What Is the Assess Personality Survey?

The Assess Personality Survey is a personality test that indicates a job candidate’s core competencies and areas of concern for a given position. It has 350 questions measuring 16 personality characteristics (dimensions). Each dimension is comprised of competencies, and for each dimension, the critical qualities are interpreted and analyzed. The test highlights strengths and weaknesses of the candidate and makes recommendations to management about the candidate’s aptitudes, possible problem areas, as well as areas of particular talent.


Understanding the Questions

Most questions on personality tests are really testing only a few different characteristics that are deemed important by the specific company and the job role. Once you can decipher what characteristics the test is actually testing, you can more easily determine how to approach the questions.

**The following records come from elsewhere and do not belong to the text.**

/-- STAGE_REBALANCE: every launch of two or more stages with a band on the core is rebalanced (R328). -/
def execStageRebalance (core : Nat) (s : State) : Host.Outcome State Fault Refusal :=
  if (s.core core).rebalance ∧ s.issue = none then
    .next (s.modCore core fun c => { c with
      rebalance := false
      shares := c.shares.map fun x => match s.kernel x.kernel with
        | some k =>
          let bands := s.bands.filter fun b => b.kernel == k.uid && b.core == some core
          { x with sigma := moveShare (stageScore k bands) x.sigma }
        | none => x })
  else .next s

/-! ### Budget periods and watchdogs -/

/-- BUDGET_PERIOD_START: the agent's counts of the period start again, and throttling ends (R335 to R337). -/
def execBudgetPeriodStart (agent : BudgetAgent) (s : State) : Host.Outcome State Fault Refusal :=
  match agent with
  | .core n =>
    if (s.core n).period ∧ s.issue = none then
      .next (s.modCore n fun c => { c with period := false, issued := [], copied := [] })
    else .next s
  | .controller n =>
    if n < Config.controllers ∧ (s.controller n).period = true then
      .next (s.modController n fun c => { c with used := 0, period := false })
    else .next s
  | .management => if s.mgmtPeriod then .next { s with mgmtUsed := 0, mgmtPeriod := false } else .next s

/-- WATCHDOG_EXPIRY: the gang takes the budget trap, which stops its kernel (R338, R382, R388). What the band has stored
is acknowledged before the record is written (R384). -/
def execWatchdogExpiry (band gang : Nat) (s : State) : Host.Outcome State Fault Refusal :=
  match (s.band band).bind fun b => (gangRuns s b gang).head? with
  | some r =>
    if watchdogDue r.kern r.gang ∧ s.issue = none then
      let s1 := drainStores s band
      let q := r.again s1
      .next (stopTrap s1 q { code := 12, sub := 1 } q.pc (instrWords s1 q))
    else .next s
  | none => .next s

/-! ### REGANG -/

/-- The part in which a mismatch at REGANG is raised: the one that arrived last, or after an exit the one with the
lowest-numbered slice (R55). -/
def mismatchPart (rs : List Run) : Option Run :=
  match rs.find? fun r => r.part.wait == .regang true with
  | some r => some r
  | none => rs.find? fun r => rs.all fun q => decide (r.id.part ≤ q.id.part)

/-- REGANG_REFORM: every live slice waits at a REGANG; the gang re-forms, or takes the trap (R55). -/
def execRegangReform (band gang : Nat) (s : State) : Host.Outcome State Fault Refusal :=
  match s.band band with
  | none => .next s
  | some b => match b.gangs[gang]? with
    | none => .next s
    | some g =>
      if allAtRegang g then
        if sameRegang g then .next (s.modGang band gang reform)
        else match mismatchPart (gangRuns s b gang) with
          | some r => .next (finishWaiting s r (.trap { code := 11, sub := 1, lanes := slicesMask r.part.slices } s))
          | none => .next s
      else .next s

end Sys2Proof.Machine
end

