-- ==== Sys2Proof/Machine/Nodes.lean ====
section
/-! DEFINITION. Engine nodes and their graph: COPY, CMPB, LINK, BIN, RELS, and the events in which nodes run
(R178 to R182, R187 to R196). -/

namespace Sys2Proof.Machine

/-! ### The graph -/

/-- Decrements of a node (R181, R182): a queued node with all of them starts. -/
def decrementNode (n : Node) : Node :=
  let got := n.got + 1
  { n with got := got, state := if n.state = .queued ∧ n.need ≤ got then .running else n.state }

/-- The node of a serial is a multiply that runs. -/
def multiplies (s : State) (uid serial : Nat) : Bool :=
  match (s.band uid).bind fun b => nodeOf b serial with
  | some n => (match n.kind with | .matrix _ _ _ _ => true | _ => false) && n.state == .running && !n.stub
  | none => false

/-- A multiply that has started takes its place in the order of starting (R261). -/
def noteStart (s : State) (uid serial : Nat) : State :=
  if multiplies s uid serial then
    s.modBand uid fun b => { b with starts := if b.starts.contains serial then b.starts else b.starts ++ [serial] }
  else s

/-- A multiply that an instruction starts is ready for the engine of its core, after those that started before it
(R261). -/
def startNow (s : State) (uid serial : Nat) : State :=
  if multiplies s uid serial then queueStarts (noteStart s uid serial) uid else s

/-- One decrement that a copy engine or the walker delivers. A multiply that it starts joins the engine's queue with an
event of its own, NODE_FINISH of that multiply: a command of an instruction that a wait on the finished node released
may come before it, as R279 allows (log 93, DESIGN CHOICE). -/
def decrement (s : State) (uid serial : Nat) : State := noteStart (s.modNode uid serial decrementNode) uid serial

/-- The follow-on target of a copy node whose decrement has not been delivered (R190). -/
def pendingFollow (n : Node) : Option Nat :=
  match n.kind with
  | .copy _ _ _ follow _ => if n.followed then none else follow
  | _ => none

/-- A node of one band finishes: the follow-on decrement first, then its successors in link order (R182, R190; logs 92
and 93). A finished node leaves the list and the engine; what LINK asks of it later stays (R194). -/
def finishOne (s : State) (uid serial : Nat) : State :=
  match (s.band uid).bind fun b => nodeOf b serial with
  | none => s
  | some n =>
    let s1 := s.modBand uid fun b => { b with
      nodes := b.nodes.filter fun x => x.serial != serial
      starts := b.starts.filter (· != serial)
      openSlots := if n.linked < n.need then setAdd b.openSlots serial else b.openSlots
      succCounts := smapSet 0 b.succCounts serial n.succs.length }
    let s2 := match (s.band uid).bind (·.core) with
      | some c => s1.modCore c fun x => { x with engine := x.engine.filter (· != .node uid serial) }
      | none => s1
    let s3 := match pendingFollow n with
      | some t => decrement s2 uid t
      | none => s2
    n.succs.foldl (fun s i => decrement s uid i) s3

/-- A band's node finishes, and with it the trailing copy's placeholder (R418). -/
def finishNode (s : State) (uid serial : Nat) : State :=
  let s1 := finishOne s uid serial
  match (s.band uid).bind (·.pair) with
  | none => s1
  | some p =>
    match (s1.band p.mate).bind fun b => nodeOf b serial with
    | some n => if n.stub then finishOne s1 p.mate serial else s1
    | none => s1

/-- A node stalls at a fault, which its gang meets at its next wait on the batch; a gang that has exited stops the
kernel, once its stores are acknowledged, since the write of the record's word 0 is a release (R192, R384, R388). -/
def stallNode (s : State) (r : Run) (serial : Nat) (t : TrapInfo) : State :=
  if r.gang.residence = .exited ∧ r.gang.acks ≠ 0 then s
  else
  let s1 := s.modNode r.id.band serial fun n => { n with state := .stalled, fault := some t }
  let s2 := s1.modBand r.id.band fun b => { b with starts := b.starts.filter (· != serial) }
  let s3 := s2.modCore r.core fun x => { x with engine := x.engine.filter (· != .node r.id.band serial) }
  if r.gang.residence = .exited then
    stopWithRecord s3 r { t with code := 16, sub := 4 } r.slice.pc (0, 0, 0) (0, 0) none
  else s3

/-- How a node's run ends. -/
def endRun (r : Run) (serial : Nat) (x : NodeStep Unit) (after : State → State) : State :=
  match x with
  | .ok s _ => after s
  | .fault t s => stallNode s r serial { t with node := serial }
  | .poison t s => keepIssue s (poisonOut s r t fun t => if owes s r then s else takeTrap s r t r.slice.pc (0, 0, 0))
  | .wait s => s
  | .full s => s.modNode r.id.band serial fun n => { n with full := true }

/-! ### Creating a node -/

/-- The options of imm20 (R179). -/
structure NodeOpts where
  pred   : Int
  hold   : Int
  fp     : Int
  follow : Int
  dither : Int
  bins   : Int
  low    : Int
deriving DecidableEq, Repr

def nodeOpts (imm : Int) : NodeOpts :=
  { pred := field imm 17 3, hold := trit imm 16, fp := trit imm 15, follow := trit imm 14, dither := trit imm 13,
    bins := field imm 7 6, low := field imm 0 7 }

/-- The options that no node may carry: sub-code 12 (R179). -/
def badOpts (o : NodeOpts) : Bool :=
  decide (o.pred < 0) || o.hold == -1 || o.fp == -1 || o.follow == -1 || o.dither == -1 || o.low != 0
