-- ==== Sys2Proof/Machine/Matrix.lean ====
section
/-! DEFINITION. The matrix engine, the accumulator tiles and block quantisation (R252 to R271). -/

namespace Sys2Proof.Machine

/-! ### Handles and operands -/

/-- The values of n keys of a sparse map from lo on. -/
def smapRange (m : SMap Int) (lo : Nat) : Nat → List Int
  | 0 => []
  | n + 1 =>
    let m := m.dropWhile fun p => decide (p.1 < lo)
    (match m with
      | [] => 0
      | p :: _ => if p.1 = lo then p.2 else 0) :: smapRange m (lo + 1) n

/-- The map with a run of keys from lo on set. -/
def smapFill (m : SMap Int) (lo : Nat) (vs : List Int) : SMap Int :=
  m.filter (fun p => decide (p.1 < lo)) ++ (vs.zipIdx.filterMap fun v => if v.1 = 0 then none else some (lo + v.2, v.1))
    ++ m.filter fun p => decide (lo + vs.length ≤ p.1)

/-- The tile, N and progress of an accumulator handle (R79, R80). -/
def accHandle (b : Band) (v : Word) : Option (Nat × Nat × Nat) :=
  let t := field v 20 6
  let w := field v 16 4
  let p := field v 12 4
  match if t < 0 then none else b.tiles[t.toNat]? with
  | some x => if trit v 26 = 1 ∧ 27 * w = x.cols ∧ 0 ≤ p ∧ p ≤ w ∧ field v 0 12 = 0 then some (t.toNat, x.cols, p.toNat) else none
  | none => none

/-- The nonet offset of a scratchpad handle whose extent fits the allocation (R79, R80, R256; log 41, DEDUCED). -/
def scrHandle (alloc : Nat) (v : Word) (extent : Int) : Option Nat :=
  let sec := field v 16 10
  if trit v 26 = -1 ∧ 0 ≤ sec ∧ 27 * sec < alloc ∧ 27 * sec + extent ≤ alloc then some (27 * sec).toNat else none

/-- Nonets of one row, its scales included (R253). -/
def rowExtent : Ty → Nat
  | .t9 | .f9 => 81
  | .t27 | .f27 => 243
  | .l3 => 30

/-- Nonets of one row's elements. -/
def rowNonets : Ty → Nat
  | .l3 => 27
  | ty => rowExtent ty

def words3 : List Int → List Word
  | a :: b :: c :: t => wordOf a b c :: words3 t
  | _ => []

/-- The elements that nonets hold in a type (R253). -/
def elemsOf (ty : Ty) (ns : List Int) : List Int :=
  match ty with
  | .t9 | .f9 => ns
  | .t27 | .f27 => words3 ns
  | .l3 => (words3 ns).flatMap fun w => (List.range 9).map fun m => field w (3 * m) 3

/-- The nonets of elements. -/
def nonetsOf (ty : Ty) (vs : List Int) : List Int :=
  match ty with
  | .t9 | .f9 => vs
  | _ => vs.flatMap fun v => [nonetOf v 0, nonetOf v 1, nonetOf v 2]

/-- Rows r0 to r0 + n − 1 of an operand of R rows at h: the nonets of their elements, then their scales (R253). -/
def readRows (b : Band) (ty : Ty) (h R r0 n : Nat) : List Int :=
  smapRange b.scratch (h + rowNonets ty * r0) (rowNonets ty * n) ++
    if ty = .l3 then smapRange b.scratch (h + 27 * R + 3 * r0) (3 * n) else []

/-- The first poisoned nonet of a range of a scratchpad. -/
def scrPoisonAt (b : Band) (lo n : Nat) : Option Nat :=
  (b.scrPoison.find? fun k => decide (lo < 3 * k + 3) && decide (3 * k < lo + n)).map fun k => max lo (3 * k)

/-- The first poisoned nonet among the rows. -/
def rowsPoison (b : Band) (ty : Ty) (h R r0 n : Nat) : Option Nat :=
  (scrPoisonAt b (h + rowNonets ty * r0) (rowNonets ty * n)).orElse fun _ =>
    if ty = .l3 then scrPoisonAt b (h + 27 * R + 3 * r0) (3 * n) else none

/-! ### One step of a multiply -/

/-- A sum and a product under R206, first NaN first. -/
def addNan (F : Fmt) (x y : FVal) : FVal := withNan [x, y] (addVal F x y)
def mulNan (F : Fmt) (x y : FVal) : FVal := withNan [x, y] (mulVal F x y)

/-- A chunk of integer products (R213). -/
def chunkInt (a b : List Int) : Int := (a.zip b).foldl (fun acc p => acc + p.1 * p.2) 0

/-- A chunk of float products, summed in increasing k; its first NaN, whether made or met, is the chunk's (R213; log 42,
DEDUCED). -/
def chunkFloat (F : Fmt) (a b : List FVal) : FVal :=
  (a.zip b).foldl (fun acc p => addNan F acc (mulNan F p.1 p.2)) (.fin 0 1)

/-- A chunk of code products times its scales; a NaN chunk is the canonical quiet NaN (R208, R257). -/
def chunkL3 (a b : List Int) (sa sb : FVal) : FVal :=
  let c := (a.zip b).foldl (fun acc p => acc + l3Product p.1 p.2) 0
  let x := mulNan fmt9 (mulNan fmt9 (.fin c (3 ^ 18)) sa) sb
  if x.isNan then qnan fmt27 else x

/-- Rows of an operand in the form in which chunks use them: elements after the modifier, and scales. -/
structure Rows where
  ints   : List (List Int)
  floats : List (List FVal)
  scales : List (List FVal)
  /-- Signalling NaNs read (R218). -/
  signal : Nat
deriving DecidableEq, Repr

/-- n rows of nonets as an operand, modified (R254). -/
def rowsOf (ty : Ty) (m : Modifier) (n : Nat) (ns : List Int) : Rows :=
  let vs := (elemsOf ty (ns.take (rowNonets ty * n))).map (modElem ty m)
  let fs := if isFloat ty then vs.map (fval (fmtOf ty)) else []
  let sc := (ns.drop (rowNonets ty * n)).map (fval fmt9)
  let rows {α : Type} (k : Nat) (l : List α) : List (List α) := (List.range n).map fun i => (l.drop (k * i)).take k
  { ints := groupsOf 81 n vs, floats := rows 81 fs, scales := rows 3 sc,
    signal := signallers fs + signallers sc }

/-- An L3 chunk enters an accumulator element, which a NaN chunk makes the canonical quiet NaN (R257). -/
def addL3 (v ch : FVal) : FVal := if ch.isNan then qnan fmt27 else addNan fmt27 v ch

/-- The chunks of one accumulator element enter it in increasing q (R257, R213; log 42, DEDUCED). -/
def accElem (ty : Ty) (c : Clamp) (a b : Rows) (i n : Nat) (acc : Word) : Word × Effects :=
  let cut {α : Type} (l : List (List α)) (j q : Nat) : List α := ((l.getD j []).drop (27 * q)).take 27
  let r := [0, 1, 2].foldl (fun (x : Word × Effects) q =>
    let y := match ty with
      | .t27 | .t9 => intDest 27 c 0 (x.1 + chunkInt (cut a.ints i q) (cut b.ints n q))
      | _ =>
        let v := fval fmt27 x.1
        let sum := if ty = Ty.l3 then addL3 v (chunkL3 (cut a.ints i q) (cut b.ints n q)
              ((a.scales.getD i []).getD q (.fin 0 1)) ((b.scales.getD n []).getD q (.fin 0 1)))
          else addNan fmt27 v (chunkFloat (fmtOf ty) (cut a.floats i q) (cut b.floats n q))
        floatDest fmt27 c 0 sum (signallers [v])
    (y.1, x.2.add y.2)) (acc, Effects.none)
  (r.1, r.2.once)

/-- What a multiply names (R255, R257): the tile, N, its first step, and the operands' places and offsets. -/
structure MatArgs where
  tile : Nat
  n    : Nat
  skip : Nat
  ha   : Nat
  hb   : Nat
  pa   : Option Nat
  pb   : Option Nat
deriving DecidableEq, Repr

/-- The virtual address of nonet 0 of a place's allocation (R150, R152). -/
def placeBase : Option Nat → Word
  | none => regionLow (-4)
  | some m => regionLow (-3) + 531441 * (m : Int)

/-- The band of a place (R255), as a region −3 access resolves it. -/
def placeBand (s : State) (w : Who) : Option Nat → Resolved
  | none => .ok (.scr w.band.uid 0 false) none
  | some m => resolve s w .read (placeBase (some m))

/-- A place code: own allocation, member, or reserved (sub-code 21). -/
def placeCode (v : Int) : Option (Option Nat) :=
  if v = 0 then some none else if 1 ≤ v ∧ v ≤ 9 then some (some (v - 1).toNat) else none

/-- Trap sub-codes 22 and 23 of a place (R256). -/
def placeFault (s : State) (w : Who) (p : Option Nat) : Option Int :=
  match placeBand s w p with
  | .trap 4 4 => some 23
  | .trap _ _ => some 22
  | _ => none

/-- The checks of a multiply from sub-code 19 on (R256). -/
def matArgs (s : State) (r : Run) (f : Fields) (a b acc : Word) : Except Int MatArgs :=
  match accHandle r.band acc with
  | none => .error 19
  | some (t, n, p) =>
    match scrHandle r.kern.launch.scratch a (27 * rowExtent f.ty), scrHandle r.kern.launch.scratch b (n * rowExtent f.ty) with
    | some ha, some hb =>
      match placeCode (field f.imm 4 3), placeCode (field f.imm 1 3) with
      | some pa, some pb =>
        let faults := [placeFault s r.who pa, placeFault s r.who pb]
        if faults.contains (some 22) then .error 22
        else if faults.contains (some 23) then .error 23
        else .ok { tile := t, n := n, skip := p, ha := ha, hb := hb, pa := pa, pb := pb }
      | _, _ => .error 21
    | _, _ => .error 20

/-- The band index of a place that is not resident (R152, R259). -/
def absentPlace (s : State) (w : Who) (m : MatArgs) : Option Nat :=
  [m.pa, m.pb].findSome? fun p => match placeBand s w p with
    | .absent i => some i
    | _ => none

Assess Personality Profile

The following are the 16 personality traits that are measured on the Assess Personality Survey:

  • Assertiveness - The quality of being self-assured and confident without being aggressive.
  • Cultural Conformity - Agreement between an individual's behavior and a group's standards or expectation.
  • Emotional Evenness - Having calm emotions even when dealing with problems or pressure.
  • Need to be Liked - An individual’s dependency on others for social acceptance.
  • Work Pace - How fast an individual works and completes tasks.
  • Organized/Structured - The ability of having one’s tasks in order so as to deal with them efficiently.
  • Need for Attention - The degree to which one needs others to take notice of them.
  • Need for Freedom - The degree to which one desires autonomy in the workplace.
  • Detail Interest - The degree to which one gives attention to the nuances and specifics of a task.
  • Objective/Factual - The degree to which one is not influenced by personal feelings or opinions in considering and representing facts.
  • Positive About People – The degree to which one has optimistic beliefs about others.
  • Serious/Restraint - The degree to which one is able to stay focused, have self-control, and not react under pressure.
  • Realistic/Pragmatic - The ability to deal with things sensibly and realistically in a way that is based on practical rather considerations.
  • Self-Reliance - The ability to depend on one's own powers and resources rather than those of others.
  • Sociability - One’s degree of friendliness and interaction with others.
  • Reflective/Probing - The degree to which one thinks about the decisions they make.

 


Understand the Scoring

The results are grouped in scales of 1-10. The ideal range of a given characteristic is marked in green; the neutral range is yellow and the non-ideal range is red. The dot is where the test taker falls on the spectrum. It’s important to realize that there isn’t “one” correct answer, but rather a range on a spectrum that employers are looking for. The results of the distinct measures are then aggregated to depict a portrait of the test-takers competencies and hindrances. The scales are strongly correlated to the Cattell 16PF and the CPI scales. The scales on the Assess personality survey also overlap with the Neo-PI-R model and the Five Factor Model.

Assess scoring example

(This image taken from the Assess Systems website)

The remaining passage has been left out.